Find the string "ready" in the entries and copy each line that has it.

Content starts

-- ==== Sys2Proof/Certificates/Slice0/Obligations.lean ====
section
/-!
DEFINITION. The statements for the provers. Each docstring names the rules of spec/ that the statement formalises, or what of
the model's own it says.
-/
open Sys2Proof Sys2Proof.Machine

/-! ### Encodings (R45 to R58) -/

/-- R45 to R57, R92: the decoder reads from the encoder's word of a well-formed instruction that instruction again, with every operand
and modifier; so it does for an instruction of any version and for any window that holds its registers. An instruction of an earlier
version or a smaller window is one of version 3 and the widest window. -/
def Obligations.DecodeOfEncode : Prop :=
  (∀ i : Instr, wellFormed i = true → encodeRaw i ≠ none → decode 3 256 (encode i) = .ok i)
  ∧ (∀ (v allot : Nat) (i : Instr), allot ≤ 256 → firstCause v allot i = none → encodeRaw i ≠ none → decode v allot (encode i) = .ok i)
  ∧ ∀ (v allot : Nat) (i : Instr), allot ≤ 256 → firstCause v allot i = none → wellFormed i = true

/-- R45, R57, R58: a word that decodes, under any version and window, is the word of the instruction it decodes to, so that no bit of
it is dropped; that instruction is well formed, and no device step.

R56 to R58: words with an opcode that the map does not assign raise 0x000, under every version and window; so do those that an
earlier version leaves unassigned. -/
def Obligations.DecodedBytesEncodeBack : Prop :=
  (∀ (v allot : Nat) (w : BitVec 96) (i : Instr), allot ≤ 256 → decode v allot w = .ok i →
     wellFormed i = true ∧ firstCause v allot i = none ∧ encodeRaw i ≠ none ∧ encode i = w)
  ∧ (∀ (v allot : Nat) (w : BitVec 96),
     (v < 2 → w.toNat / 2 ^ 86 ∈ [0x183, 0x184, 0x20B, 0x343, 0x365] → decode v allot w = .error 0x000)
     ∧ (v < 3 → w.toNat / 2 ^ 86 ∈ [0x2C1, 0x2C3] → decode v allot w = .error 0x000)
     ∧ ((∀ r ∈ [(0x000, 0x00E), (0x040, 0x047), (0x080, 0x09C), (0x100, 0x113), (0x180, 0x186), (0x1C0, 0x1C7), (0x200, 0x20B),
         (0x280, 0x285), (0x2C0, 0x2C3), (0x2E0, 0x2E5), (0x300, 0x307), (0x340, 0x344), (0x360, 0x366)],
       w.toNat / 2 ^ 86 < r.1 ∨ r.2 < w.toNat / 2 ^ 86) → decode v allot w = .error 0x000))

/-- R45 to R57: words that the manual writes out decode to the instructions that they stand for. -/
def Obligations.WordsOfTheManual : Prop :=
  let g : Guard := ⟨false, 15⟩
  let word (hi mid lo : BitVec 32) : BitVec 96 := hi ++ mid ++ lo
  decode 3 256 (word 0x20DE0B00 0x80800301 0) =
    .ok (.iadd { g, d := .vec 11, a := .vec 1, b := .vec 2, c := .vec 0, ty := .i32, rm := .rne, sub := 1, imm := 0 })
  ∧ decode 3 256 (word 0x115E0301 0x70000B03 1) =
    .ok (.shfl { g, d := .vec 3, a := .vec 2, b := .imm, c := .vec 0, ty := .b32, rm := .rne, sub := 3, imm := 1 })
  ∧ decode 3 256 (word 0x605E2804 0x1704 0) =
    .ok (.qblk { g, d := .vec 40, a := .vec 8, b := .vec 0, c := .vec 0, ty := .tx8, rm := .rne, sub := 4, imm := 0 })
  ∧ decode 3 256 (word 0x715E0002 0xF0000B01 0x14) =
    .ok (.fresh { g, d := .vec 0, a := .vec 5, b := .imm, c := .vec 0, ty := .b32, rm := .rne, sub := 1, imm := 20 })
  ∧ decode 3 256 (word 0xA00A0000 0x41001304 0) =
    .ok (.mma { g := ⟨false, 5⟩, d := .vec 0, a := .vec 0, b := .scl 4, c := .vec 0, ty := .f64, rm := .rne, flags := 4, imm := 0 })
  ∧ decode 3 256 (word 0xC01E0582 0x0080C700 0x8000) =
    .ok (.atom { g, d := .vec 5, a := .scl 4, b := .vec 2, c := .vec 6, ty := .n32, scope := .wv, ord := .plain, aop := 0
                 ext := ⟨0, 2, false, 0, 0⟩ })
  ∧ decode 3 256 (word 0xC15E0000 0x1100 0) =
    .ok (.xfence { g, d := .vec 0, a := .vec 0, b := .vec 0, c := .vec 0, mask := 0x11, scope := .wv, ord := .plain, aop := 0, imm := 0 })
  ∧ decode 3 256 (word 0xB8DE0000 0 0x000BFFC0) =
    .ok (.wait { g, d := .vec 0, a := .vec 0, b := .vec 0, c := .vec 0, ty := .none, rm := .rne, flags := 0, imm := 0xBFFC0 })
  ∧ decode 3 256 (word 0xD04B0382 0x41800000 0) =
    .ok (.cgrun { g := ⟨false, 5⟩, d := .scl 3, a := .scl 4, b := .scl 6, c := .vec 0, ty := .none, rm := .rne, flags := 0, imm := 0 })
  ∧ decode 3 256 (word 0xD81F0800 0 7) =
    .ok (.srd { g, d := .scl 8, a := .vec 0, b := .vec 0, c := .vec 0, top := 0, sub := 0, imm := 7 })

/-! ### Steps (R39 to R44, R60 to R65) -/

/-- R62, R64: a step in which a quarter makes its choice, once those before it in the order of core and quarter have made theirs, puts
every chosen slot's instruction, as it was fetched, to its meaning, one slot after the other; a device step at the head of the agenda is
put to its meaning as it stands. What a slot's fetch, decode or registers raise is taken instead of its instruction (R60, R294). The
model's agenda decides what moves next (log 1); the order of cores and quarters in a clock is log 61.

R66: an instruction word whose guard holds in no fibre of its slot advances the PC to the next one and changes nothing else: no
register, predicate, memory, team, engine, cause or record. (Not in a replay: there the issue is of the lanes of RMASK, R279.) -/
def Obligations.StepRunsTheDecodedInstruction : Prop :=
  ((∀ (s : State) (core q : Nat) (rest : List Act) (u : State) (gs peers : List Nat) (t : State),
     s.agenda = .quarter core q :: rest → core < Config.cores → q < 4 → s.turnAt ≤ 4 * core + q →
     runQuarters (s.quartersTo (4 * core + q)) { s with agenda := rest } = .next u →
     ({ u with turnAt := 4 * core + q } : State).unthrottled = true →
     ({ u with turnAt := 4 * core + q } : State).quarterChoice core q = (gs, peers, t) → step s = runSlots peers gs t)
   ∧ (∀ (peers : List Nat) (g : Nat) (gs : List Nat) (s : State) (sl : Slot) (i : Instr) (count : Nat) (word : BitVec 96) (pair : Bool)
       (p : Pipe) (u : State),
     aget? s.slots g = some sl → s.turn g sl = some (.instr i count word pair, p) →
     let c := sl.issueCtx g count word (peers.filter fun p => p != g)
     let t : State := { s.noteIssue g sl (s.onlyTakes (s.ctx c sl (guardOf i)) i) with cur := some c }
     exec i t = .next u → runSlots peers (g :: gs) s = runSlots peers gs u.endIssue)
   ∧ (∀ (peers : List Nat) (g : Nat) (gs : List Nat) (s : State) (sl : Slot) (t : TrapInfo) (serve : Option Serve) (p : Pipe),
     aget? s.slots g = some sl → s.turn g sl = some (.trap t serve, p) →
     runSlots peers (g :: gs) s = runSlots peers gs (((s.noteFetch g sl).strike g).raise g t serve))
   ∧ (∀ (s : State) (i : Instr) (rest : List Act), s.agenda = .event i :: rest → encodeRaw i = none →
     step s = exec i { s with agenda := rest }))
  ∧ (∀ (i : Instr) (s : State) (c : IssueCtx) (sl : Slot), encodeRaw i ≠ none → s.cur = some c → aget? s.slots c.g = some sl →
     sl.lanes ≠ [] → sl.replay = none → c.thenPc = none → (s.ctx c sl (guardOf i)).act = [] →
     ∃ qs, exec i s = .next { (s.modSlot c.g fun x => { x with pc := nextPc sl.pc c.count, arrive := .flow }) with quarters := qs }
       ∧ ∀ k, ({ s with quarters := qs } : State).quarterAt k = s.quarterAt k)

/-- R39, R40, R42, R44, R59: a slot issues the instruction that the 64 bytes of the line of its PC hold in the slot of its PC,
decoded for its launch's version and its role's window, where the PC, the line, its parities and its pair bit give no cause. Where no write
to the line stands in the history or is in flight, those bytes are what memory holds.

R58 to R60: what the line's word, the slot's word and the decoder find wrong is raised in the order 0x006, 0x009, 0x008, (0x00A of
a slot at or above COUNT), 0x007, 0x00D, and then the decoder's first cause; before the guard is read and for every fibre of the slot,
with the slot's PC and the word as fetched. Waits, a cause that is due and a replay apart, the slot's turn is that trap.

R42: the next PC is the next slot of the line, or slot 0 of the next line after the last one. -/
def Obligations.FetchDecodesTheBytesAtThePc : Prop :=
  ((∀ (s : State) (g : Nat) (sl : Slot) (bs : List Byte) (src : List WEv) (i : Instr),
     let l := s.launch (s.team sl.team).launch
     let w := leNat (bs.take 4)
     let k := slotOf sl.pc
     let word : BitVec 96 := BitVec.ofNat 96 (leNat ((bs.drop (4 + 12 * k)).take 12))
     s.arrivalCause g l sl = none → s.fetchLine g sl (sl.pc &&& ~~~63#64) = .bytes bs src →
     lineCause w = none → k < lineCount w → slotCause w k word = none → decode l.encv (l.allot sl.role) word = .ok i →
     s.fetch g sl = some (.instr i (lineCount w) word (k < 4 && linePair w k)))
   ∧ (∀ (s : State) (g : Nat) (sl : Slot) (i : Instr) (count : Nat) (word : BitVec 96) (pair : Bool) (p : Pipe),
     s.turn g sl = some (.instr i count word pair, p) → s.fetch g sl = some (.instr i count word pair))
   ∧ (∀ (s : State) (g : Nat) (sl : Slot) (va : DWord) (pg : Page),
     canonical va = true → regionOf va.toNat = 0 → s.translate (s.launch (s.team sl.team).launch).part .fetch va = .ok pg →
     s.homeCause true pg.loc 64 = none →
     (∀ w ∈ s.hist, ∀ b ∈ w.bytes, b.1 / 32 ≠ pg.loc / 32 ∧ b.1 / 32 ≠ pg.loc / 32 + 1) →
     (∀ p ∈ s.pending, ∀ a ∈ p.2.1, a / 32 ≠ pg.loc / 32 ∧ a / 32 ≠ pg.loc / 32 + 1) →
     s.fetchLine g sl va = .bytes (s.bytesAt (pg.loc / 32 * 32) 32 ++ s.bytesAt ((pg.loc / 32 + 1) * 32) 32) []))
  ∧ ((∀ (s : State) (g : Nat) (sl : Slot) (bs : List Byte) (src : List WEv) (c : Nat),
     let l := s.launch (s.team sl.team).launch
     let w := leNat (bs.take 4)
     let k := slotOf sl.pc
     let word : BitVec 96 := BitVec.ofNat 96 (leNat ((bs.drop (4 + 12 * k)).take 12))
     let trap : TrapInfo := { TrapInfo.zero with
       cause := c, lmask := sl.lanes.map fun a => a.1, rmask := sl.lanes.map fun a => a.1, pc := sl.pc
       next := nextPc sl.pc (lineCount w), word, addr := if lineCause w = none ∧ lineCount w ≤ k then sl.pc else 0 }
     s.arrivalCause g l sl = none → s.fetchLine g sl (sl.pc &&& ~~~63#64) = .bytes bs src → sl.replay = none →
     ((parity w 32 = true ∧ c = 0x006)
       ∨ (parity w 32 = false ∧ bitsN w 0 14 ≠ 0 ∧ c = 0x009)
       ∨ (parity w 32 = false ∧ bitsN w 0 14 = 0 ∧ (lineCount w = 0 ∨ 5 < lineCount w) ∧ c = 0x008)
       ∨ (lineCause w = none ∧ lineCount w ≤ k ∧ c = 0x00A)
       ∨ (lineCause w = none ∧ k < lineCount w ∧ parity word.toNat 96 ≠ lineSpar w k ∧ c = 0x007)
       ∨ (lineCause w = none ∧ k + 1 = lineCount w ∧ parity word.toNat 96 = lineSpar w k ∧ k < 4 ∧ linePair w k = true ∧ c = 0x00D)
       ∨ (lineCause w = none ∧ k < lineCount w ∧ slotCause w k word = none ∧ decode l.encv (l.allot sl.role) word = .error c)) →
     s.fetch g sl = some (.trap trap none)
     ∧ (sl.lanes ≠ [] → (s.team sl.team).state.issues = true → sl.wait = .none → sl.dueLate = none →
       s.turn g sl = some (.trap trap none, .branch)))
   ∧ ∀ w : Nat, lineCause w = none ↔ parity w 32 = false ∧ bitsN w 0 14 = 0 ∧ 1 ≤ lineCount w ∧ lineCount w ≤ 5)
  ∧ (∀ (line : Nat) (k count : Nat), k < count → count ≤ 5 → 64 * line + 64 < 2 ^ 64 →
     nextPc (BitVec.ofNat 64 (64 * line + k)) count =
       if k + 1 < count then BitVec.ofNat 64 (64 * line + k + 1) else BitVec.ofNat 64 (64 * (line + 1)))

Content ends
Content starts

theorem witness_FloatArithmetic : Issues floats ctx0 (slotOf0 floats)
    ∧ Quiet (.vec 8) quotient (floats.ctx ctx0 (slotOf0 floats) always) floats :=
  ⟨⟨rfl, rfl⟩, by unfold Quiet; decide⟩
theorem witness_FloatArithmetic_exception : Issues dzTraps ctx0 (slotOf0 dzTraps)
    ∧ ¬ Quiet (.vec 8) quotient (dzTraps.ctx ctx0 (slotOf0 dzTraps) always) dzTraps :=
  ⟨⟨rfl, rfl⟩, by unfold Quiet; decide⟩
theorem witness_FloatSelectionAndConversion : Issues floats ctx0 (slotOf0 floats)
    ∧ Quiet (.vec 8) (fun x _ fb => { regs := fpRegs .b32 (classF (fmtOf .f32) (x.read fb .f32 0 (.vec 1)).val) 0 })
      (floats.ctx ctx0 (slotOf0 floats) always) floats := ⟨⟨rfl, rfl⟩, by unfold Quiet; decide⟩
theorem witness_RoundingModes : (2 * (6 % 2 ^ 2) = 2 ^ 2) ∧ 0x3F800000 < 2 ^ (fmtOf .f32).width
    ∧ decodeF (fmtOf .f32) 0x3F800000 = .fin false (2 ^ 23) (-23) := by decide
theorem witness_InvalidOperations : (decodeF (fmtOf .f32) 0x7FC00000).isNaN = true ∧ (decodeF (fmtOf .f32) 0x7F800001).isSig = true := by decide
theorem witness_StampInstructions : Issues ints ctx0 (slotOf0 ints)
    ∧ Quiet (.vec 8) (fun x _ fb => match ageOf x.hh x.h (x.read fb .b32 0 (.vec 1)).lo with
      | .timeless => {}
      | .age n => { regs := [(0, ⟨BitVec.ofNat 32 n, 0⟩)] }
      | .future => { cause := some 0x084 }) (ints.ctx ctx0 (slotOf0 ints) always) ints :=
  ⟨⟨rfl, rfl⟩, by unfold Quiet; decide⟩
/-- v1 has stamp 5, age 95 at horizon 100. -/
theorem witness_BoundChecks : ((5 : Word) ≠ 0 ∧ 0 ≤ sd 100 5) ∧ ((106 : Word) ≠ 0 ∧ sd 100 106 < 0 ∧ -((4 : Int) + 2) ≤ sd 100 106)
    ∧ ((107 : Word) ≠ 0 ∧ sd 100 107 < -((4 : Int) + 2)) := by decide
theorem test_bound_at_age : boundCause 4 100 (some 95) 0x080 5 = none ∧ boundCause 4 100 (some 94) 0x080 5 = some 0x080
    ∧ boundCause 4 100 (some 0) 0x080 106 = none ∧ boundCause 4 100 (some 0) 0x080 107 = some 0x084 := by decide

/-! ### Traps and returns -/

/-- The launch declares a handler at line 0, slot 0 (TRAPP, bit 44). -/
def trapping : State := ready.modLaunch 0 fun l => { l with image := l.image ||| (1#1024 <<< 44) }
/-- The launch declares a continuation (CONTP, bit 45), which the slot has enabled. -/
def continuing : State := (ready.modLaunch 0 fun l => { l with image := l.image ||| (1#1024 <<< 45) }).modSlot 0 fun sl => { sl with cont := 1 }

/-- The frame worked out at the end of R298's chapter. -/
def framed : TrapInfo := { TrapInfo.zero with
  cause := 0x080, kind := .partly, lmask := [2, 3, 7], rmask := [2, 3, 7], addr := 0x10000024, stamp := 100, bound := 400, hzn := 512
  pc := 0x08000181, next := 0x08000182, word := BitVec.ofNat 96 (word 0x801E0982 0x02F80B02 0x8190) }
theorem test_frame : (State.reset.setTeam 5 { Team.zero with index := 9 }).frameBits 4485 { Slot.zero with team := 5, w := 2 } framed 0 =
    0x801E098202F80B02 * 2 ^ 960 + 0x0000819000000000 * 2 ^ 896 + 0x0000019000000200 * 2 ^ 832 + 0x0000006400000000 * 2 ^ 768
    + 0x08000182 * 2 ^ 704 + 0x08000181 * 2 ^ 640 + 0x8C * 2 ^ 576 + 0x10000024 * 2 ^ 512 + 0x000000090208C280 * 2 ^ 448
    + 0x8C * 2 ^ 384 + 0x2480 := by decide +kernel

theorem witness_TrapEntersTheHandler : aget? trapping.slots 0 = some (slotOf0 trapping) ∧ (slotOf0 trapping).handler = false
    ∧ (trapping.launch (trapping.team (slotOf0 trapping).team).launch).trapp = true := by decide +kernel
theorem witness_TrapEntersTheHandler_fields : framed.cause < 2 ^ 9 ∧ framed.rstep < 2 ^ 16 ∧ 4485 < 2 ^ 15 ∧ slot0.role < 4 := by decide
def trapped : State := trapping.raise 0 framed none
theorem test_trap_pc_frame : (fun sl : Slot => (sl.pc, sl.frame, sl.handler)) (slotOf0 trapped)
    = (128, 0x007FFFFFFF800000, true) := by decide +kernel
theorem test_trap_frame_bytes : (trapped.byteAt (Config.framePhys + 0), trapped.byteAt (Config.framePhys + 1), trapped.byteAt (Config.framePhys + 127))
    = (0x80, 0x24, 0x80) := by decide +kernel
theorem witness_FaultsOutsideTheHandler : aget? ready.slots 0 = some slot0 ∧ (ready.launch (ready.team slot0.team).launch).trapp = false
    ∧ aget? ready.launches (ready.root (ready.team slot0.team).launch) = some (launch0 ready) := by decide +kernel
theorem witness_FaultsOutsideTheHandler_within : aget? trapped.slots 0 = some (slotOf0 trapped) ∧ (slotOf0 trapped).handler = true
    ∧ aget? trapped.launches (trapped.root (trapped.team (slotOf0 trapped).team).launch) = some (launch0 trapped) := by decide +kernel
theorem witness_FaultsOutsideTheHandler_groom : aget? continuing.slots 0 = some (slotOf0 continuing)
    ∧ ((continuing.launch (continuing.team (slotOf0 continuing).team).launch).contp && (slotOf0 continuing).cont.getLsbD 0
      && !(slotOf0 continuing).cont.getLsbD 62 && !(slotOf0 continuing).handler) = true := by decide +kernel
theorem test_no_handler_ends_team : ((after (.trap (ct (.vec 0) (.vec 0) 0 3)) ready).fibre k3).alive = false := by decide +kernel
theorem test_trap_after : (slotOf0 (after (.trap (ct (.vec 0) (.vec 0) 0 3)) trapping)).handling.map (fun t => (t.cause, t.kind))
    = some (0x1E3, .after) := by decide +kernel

Content ends

- **WRITTEN ANSWER**
def trapping : State := ready.modLaunch 0 fun l => { l with image := l.image ||| (1#1024 <<< 44) }
def continuing : State := (ready.modLaunch 0 fun l => { l with image := l.image ||| (1#1024 <<< 45) }).modSlot 0 fun sl => { sl with cont := 1 }
theorem witness_FaultsOutsideTheHandler : aget? ready.slots 0 = some slot0 ∧ (ready.launch (ready.team slot0.team).launch).trapp = false
    ∧ aget? ready.launches (ready.root (ready.team slot0.team).launch) = some (launch0 ready) := by decide +kernel
theorem test_no_handler_ends_team : ((after (.trap (ct (.vec 0) (.vec 0) 0 3)) ready).fibre k3).alive = false := by decide +kernel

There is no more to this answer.